Wednesday, September 25, 2013

The biggest project I have ever taken on.

So I find myself showing people crappy photos of this on my phone a lot, so I thought that I would just post here.

Amy moved her business out of the house over a year ago. We were out of space and it was driving me nuts. She rented a store front in a neighborhood a few miles away. Paying rent is for suckers, so when I saw a building that we could potentially afford we pursued it.

This is the dump that we bought. It is on the other side of our neighborhood, would hold value and could work. We bought it knowing that we had to put a roof on and do some other work. Not ideal, but better than renting a similarly crappy place further away.




So we thought we would get rid of the flat roof and put a new sloped roof on. That shouldnt be a big deal, right? In order to get a building permit, we needed the use code to be changed. It was  zoned commercial grocery, meaning that we could use it as a grocery store. To use it as anything else besides a house, we needed to go in front of the zoning board, or just move in and use it and never get a building permit, which is what people had done for decades.




Multiple trips to the office downtown (they dont answer phones or email...) we end up with an engineers drawing of what we needed. That drawing surprisingly costs a lot of money. Also the engineer downtown says that doing what we want to do is "new construction" and we have to abide by new construction commercial codes.
This is what happens when framers find  out that it is new construction. They tore the old frame building down and left the toilet. They used the toilet. No seriously. Also at this point we did not have a building permit, or a change of use. We basically went from having a very small asset to a very large liability. Fun.

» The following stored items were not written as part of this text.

-- ==== Sys2Proof/Tests/Slice0.lean ====
section
/-!
SUPPORT. The model's own tests. Expected results come from the spec: the words of 30_encoding.md R71 to R73 and R86
and the vectors of 95_test_vectors.md, named at each test; and, for each statement with hypotheses, a state and
operands that meet them together.
-/

set_option Elab.async false

namespace Sys2Proof.Tests

open Sys2Proof Sys2Proof.Machine

/-- The state the vectors of 95_test_vectors.md section 2.1 start in: after `INIT 4095, 4095` from reset. -/
def ready : State :=
  { State.reset with initDone := true, scale := 1, sampleRate := 20000, devCount := 1, cwp := 3 }

/-- The beam at a point with an intensity. -/
def beamAt (x y : Rat) (i : BitVec 8) : State := { ready with posX := x, posY := y, intensity := i }

/-- A frame of one sample. -/
def oneSample : State := { ready with fbCount := 1, fb := [(0, ⟨5, 6, 7⟩)] }

/-- A full buffer that has lost `n` samples; only its counters matter. -/
def overrun (n : Word) : State := { ready with fbCount := 131072, fbOverflow := n }

/-- Fixed answers for the next calls. -/
def answers (status : DevStatus) : Script :=
  { Script.empty with opens := [1], statuses := [status], writes := [.failure] }

/-- One field of the next state, if there is one. -/
def after {α : Type} (f : State → α) : Result State → Option α
  | .next s => some (f s)
  | .fault _ => none
  | .refused _ => none

/-- The samples of the frame, in order. -/
def frame (s : State) : List Sample := s.fb.map Prod.snd

/-! ### WellFormed refuses what no word can hold (R72, R83) -/

theorem test_wf_dim_negative : (Instr.init (-1) 1).WellFormed = false := by decide +kernel
theorem test_wf_dim_too_large : (Instr.init 1 65536).WellFormed = false := by decide +kernel
theorem test_wf_dim_off_grid : (Instr.init (1 / 131072) 1).WellFormed = false := by decide +kernel
theorem test_wf_coord_too_small : (Instr.setpos (-32768 - 1 / 65536) 0).WellFormed = false := by decide +kernel
theorem test_wf_coord_too_large : (Instr.setpos 0 32768).WellFormed = false := by decide +kernel
theorem test_wf_coord_off_grid : (Instr.setpos (1 / 10) 0).WellFormed = false := by decide +kernel
theorem test_wf_line_operands :
    (Instr.line 32768 0 0 0 1).WellFormed = false ∧ (Instr.line 0 32768 0 0 1).WellFormed = false ∧
    (Instr.line 0 0 (1 / 3) 0 1).WellFormed = false ∧ (Instr.line 0 0 0 (-40000) 1).WellFormed = false := by
  decide +kernel
theorem test_wf_bounds :
    (Instr.init 0 (65536 - 1 / 65536)).WellFormed = true ∧
    (Instr.line (-32768) (32768 - 1 / 65536) 0 (15 / 2) 255).WellFormed = true ∧
    (Instr.seton 255).WellFormed = true ∧ Instr.emit.WellFormed = true := by decide +kernel

/-! ### Decoding words written out from R71 to R73 -/

-- W = 8190 (0x1FFE.0000), H = 4095 (0x0FFF.0000): vector I2's words.
theorem test_decode_init :
    (decode [0x00000001, 0x1FFE0000, 0x0FFF0000]).toOption = some (.init 8190 4095, []) := by decide +kernel
-- A D word is unsigned: section 2.1's operand table, 0xFFFFFFFF.
theorem test_decode_init_unsigned :
    (decode [0x00000001, 0xFFFFFFFF, 0x80000000]).toOption =
      some (.init (4294967295 / 65536) 32768, []) := by decide +kernel
-- OPC 0x02, IMM8 = 200 (0xC8): section 2.3.
theorem test_decode_seton : (decode [0x0000C802, 0x00000005]).toOption = some (.seton 200, [0x00000005]) := by
  decide +kernel
-- A C word is signed: section 2.1's operand table, 0x80000000 and 0xFFFFFFFF.
theorem test_decode_setpos :
    (decode [0x00000003, 0x80000000, 0xFFFFFFFF]).toOption = some (.setpos (-32768) (-1 / 65536), []) := by
  decide +kernel
-- X0, Y0, X1, Y1 in that order, c = 0x11.
theorem test_decode_line :
    (decode [0x00001104, 0x00010000, 0x00020000, 0x00030000, 0x00048000]).toOption =
      some (.line 1 2 3 (9 / 2) 0x11, []) := by decide +kernel
theorem test_decode_emit : (decode [0x00000005]).toOption = some (.emit, []) := by decide +kernel
-- Vectors D1 to D3, D4 to D7.
theorem test_decode_reserved_opcodes :
    decodeCommand [0x00000000] = .error .reservedOpcode ∧ decodeCommand [0x00000006] = .error .reservedOpcode ∧
    decodeCommand [0x000000FF] = .error .reservedOpcode := ⟨rfl, rfl, rfl⟩
theorem test_decode_reserved_fields :
    decodeCommand [0x00010005] = .error .reservedFields ∧
    decodeCommand [0x00000103, 0, 0] = .error .reservedFields ∧
    decodeCommand [0x80000004, 0, 0, 0, 0] = .error .reservedFields ∧
    decodeCommand [0x00000101, 0x00010000, 0x00010000] = .error .reservedFields ∧
    decodeCommand [0x00000105] = .error .reservedFields := ⟨rfl, rfl, rfl, rfl, rfl⟩
-- Vector D14's words: two of LINE's five are missing.
theorem test_decode_incomplete : decode [0x00000204, 0x00000001, 0x00000002] = .error .incomplete := rfl
-- R55: the header of SETON 255 as bytes, least significant first.
theorem test_decode_bytes : (decodeBytes [0x02, 0xFF, 0x00, 0x00, 0x05]).toOption = some (.seton 255, []) := by
  decide +kernel
-- A row's header bits with operand words of zeros.
theorem test_decode_table_words :
    decodeTableWord 32 0x00000001 = some (.init 0 0) ∧ decodeTableWord 32 0x0000FF02 = some (.seton 255) ∧
    decodeTableWord 32 0x00000003 = some (.setpos 0 0) ∧ decodeTableWord 32 0x0000AA04 = some (.line 0 0 0 0 0xAA) ∧
    decodeTableWord 32 0x00000005 = some .emit ∧ decodeTableWord 32 0x00000007 = none := by decide +kernel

This is gnarly yinzer dudes framing a building.






The framing went crazy fast. This gave us some delusion that it would be a quick process. Everything was behind schedule and over budget. If you have children, send them to trade school.




Finally the inside mostly done. We redid the cement floors, added a door and did some trim. Our friend Matt did the shelves. They are huge. That wall is 16' high.

 
 Blurry photo of the shelves and the desk. Looks pretty sick. Matt was so into this, it was really crazy how he built each box, and then mounted them one by one. He left a small gap between them to create that  dark line.

  
 Matt and super fast bike racer Mark Nicol collaborated on making a library ladder here.  It is on a track and moves side to side. Seems easy until I tell you that the floor is like 4" out of line. In the middle there is a ball joint that acts as suspension and allows it to move around to make up for the floor not being level. Pretty smart.

Finally, this is it. We did metal siding and big windows. There is so much natural light inside, it is crazy. There are 4 skylights and those big windows.  Pretty cool.

Google tags: Lawrenceville Pittsburgh 15201 art studio metal sales metal siding garbella studio screenprinting studio  custom shelves  library ladder  DIY library ladder 


2 comments:

Anonymous said...

The photo with the empty shelves makes it look like a lego store.

Seriously tho, that is rad. Happy for you guys. I need to get up there and by me some more garbella schwag one of these days.

Sean

ryanmgotch said...

fantastic. congrats on a job well done.